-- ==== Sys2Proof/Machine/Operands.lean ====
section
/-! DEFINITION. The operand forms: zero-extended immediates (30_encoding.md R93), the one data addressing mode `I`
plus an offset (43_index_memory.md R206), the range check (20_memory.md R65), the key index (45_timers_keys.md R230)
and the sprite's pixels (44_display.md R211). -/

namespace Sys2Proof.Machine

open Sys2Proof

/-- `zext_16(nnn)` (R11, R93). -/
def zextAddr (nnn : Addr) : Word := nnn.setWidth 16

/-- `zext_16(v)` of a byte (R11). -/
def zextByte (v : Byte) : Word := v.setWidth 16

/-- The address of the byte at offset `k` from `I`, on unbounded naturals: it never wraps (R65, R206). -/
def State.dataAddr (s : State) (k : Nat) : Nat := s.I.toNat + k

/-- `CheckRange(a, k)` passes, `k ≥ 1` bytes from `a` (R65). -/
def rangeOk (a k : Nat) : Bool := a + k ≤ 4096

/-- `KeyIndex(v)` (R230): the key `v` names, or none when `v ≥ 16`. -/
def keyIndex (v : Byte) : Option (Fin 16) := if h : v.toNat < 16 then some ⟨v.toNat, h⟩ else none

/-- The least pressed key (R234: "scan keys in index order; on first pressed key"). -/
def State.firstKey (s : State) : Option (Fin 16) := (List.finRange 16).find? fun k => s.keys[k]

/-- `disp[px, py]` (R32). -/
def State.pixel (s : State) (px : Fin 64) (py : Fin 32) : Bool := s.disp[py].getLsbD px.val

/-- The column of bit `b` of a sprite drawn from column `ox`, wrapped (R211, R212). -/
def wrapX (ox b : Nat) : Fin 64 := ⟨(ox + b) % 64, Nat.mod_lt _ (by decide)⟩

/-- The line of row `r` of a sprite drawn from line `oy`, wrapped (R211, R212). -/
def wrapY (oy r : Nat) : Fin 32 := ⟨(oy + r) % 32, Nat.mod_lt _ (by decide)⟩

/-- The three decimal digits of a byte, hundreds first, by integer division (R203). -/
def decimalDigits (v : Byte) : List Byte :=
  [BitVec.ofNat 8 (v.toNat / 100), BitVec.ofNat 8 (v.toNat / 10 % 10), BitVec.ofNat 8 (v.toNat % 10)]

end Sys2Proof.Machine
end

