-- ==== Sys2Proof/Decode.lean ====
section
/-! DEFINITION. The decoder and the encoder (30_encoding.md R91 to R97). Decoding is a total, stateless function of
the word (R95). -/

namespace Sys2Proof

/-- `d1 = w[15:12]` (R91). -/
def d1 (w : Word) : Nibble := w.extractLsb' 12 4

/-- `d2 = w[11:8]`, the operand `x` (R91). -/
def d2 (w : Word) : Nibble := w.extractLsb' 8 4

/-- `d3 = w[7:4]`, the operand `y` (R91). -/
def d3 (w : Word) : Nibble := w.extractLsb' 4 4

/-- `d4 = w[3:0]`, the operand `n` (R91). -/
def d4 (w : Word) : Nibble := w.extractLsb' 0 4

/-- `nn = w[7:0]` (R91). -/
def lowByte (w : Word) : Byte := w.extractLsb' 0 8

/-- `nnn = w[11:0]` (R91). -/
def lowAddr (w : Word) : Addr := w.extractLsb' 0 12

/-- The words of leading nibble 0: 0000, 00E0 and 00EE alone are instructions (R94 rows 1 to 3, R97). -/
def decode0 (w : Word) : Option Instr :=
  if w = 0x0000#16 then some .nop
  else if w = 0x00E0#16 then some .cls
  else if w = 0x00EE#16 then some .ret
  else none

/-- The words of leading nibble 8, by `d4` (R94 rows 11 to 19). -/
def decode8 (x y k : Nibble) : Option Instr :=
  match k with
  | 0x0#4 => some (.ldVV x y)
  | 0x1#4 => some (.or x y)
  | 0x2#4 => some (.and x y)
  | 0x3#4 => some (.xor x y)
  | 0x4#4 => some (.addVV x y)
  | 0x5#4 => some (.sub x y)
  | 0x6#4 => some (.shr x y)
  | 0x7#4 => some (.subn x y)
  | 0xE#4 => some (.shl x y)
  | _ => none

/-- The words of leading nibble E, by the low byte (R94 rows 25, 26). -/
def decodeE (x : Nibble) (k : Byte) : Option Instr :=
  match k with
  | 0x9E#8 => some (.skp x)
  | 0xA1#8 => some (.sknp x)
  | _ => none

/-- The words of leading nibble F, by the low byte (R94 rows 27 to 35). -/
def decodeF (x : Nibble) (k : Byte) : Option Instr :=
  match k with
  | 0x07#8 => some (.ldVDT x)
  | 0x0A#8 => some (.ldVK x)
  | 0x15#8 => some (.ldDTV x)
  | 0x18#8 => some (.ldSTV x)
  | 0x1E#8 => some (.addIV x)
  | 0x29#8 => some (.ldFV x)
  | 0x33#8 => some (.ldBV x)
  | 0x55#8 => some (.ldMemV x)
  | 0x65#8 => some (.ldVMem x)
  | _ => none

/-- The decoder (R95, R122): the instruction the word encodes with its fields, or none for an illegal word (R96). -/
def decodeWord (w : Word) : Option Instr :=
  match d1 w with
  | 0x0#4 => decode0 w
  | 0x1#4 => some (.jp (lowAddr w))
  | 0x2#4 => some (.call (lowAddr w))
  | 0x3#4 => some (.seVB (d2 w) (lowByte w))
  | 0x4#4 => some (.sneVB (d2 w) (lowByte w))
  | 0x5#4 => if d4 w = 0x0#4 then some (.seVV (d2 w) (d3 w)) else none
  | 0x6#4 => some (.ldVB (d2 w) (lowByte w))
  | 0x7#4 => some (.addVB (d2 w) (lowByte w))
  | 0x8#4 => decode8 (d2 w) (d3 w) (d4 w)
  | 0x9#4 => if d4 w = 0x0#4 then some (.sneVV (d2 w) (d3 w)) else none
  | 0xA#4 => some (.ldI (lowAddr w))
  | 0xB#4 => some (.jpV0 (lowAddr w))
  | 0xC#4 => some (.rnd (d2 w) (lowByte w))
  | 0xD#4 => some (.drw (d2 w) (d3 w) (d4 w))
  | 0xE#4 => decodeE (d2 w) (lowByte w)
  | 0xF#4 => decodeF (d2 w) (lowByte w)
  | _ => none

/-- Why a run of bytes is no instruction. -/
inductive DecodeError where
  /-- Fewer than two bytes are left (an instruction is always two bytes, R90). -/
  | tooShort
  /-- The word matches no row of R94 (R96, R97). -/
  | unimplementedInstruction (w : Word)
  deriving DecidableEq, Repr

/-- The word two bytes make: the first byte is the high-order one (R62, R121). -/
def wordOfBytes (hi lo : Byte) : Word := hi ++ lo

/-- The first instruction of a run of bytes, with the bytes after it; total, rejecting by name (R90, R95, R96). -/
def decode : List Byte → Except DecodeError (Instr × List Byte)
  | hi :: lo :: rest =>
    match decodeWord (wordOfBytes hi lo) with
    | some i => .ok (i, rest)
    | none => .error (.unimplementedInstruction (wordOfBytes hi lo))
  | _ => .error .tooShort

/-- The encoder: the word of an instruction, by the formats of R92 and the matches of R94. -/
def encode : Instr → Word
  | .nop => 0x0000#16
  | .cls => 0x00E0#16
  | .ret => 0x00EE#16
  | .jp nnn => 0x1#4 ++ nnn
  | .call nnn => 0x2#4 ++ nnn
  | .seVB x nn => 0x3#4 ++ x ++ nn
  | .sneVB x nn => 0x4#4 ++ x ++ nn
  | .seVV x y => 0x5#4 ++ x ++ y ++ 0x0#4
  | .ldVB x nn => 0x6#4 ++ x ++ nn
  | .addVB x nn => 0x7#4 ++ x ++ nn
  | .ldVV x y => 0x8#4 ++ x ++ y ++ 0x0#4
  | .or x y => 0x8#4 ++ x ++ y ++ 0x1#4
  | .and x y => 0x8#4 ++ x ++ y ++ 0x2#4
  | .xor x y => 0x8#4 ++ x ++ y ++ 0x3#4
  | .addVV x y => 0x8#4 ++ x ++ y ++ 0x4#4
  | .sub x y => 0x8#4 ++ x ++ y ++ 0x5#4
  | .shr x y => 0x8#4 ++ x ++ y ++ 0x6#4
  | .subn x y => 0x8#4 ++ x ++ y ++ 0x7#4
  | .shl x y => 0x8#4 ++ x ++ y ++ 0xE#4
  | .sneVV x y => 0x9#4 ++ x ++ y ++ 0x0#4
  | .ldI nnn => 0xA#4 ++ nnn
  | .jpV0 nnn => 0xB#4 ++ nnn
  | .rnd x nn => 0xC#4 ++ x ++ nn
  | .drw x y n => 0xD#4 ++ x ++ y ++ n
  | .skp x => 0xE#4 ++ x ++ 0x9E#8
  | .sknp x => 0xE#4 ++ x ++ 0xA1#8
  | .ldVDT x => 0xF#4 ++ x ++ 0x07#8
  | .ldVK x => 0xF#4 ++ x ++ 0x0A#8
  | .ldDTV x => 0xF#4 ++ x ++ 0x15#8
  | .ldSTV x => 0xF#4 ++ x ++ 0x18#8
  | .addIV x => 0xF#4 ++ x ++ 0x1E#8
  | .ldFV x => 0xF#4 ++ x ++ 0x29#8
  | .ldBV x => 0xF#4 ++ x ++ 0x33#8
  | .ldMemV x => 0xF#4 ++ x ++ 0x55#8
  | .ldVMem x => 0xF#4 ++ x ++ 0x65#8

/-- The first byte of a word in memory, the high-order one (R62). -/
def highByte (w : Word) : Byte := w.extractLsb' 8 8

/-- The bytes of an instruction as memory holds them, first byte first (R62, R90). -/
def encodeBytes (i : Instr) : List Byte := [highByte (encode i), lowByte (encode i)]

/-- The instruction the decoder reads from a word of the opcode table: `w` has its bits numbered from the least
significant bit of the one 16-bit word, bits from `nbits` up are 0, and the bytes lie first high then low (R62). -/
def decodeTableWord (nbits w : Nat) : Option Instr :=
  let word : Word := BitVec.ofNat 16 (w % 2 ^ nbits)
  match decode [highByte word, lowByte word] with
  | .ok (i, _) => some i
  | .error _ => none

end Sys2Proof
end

◆ **WHAT YOU ARE ASKED TO DO**
Take every line from the data that includes the word "List".

◆ **EXERCISE RESPONSE**
def State.firstKey (s : State) : Option (Fin 16) := (List.finRange 16).find? fun k => s.keys[k]
def decimalDigits (v : Byte) : List Byte :=
def decode : List Byte → Except DecodeError (Instr × List Byte)
def encodeBytes (i : Instr) : List Byte := [highByte (encode i), lowByte (encode i)]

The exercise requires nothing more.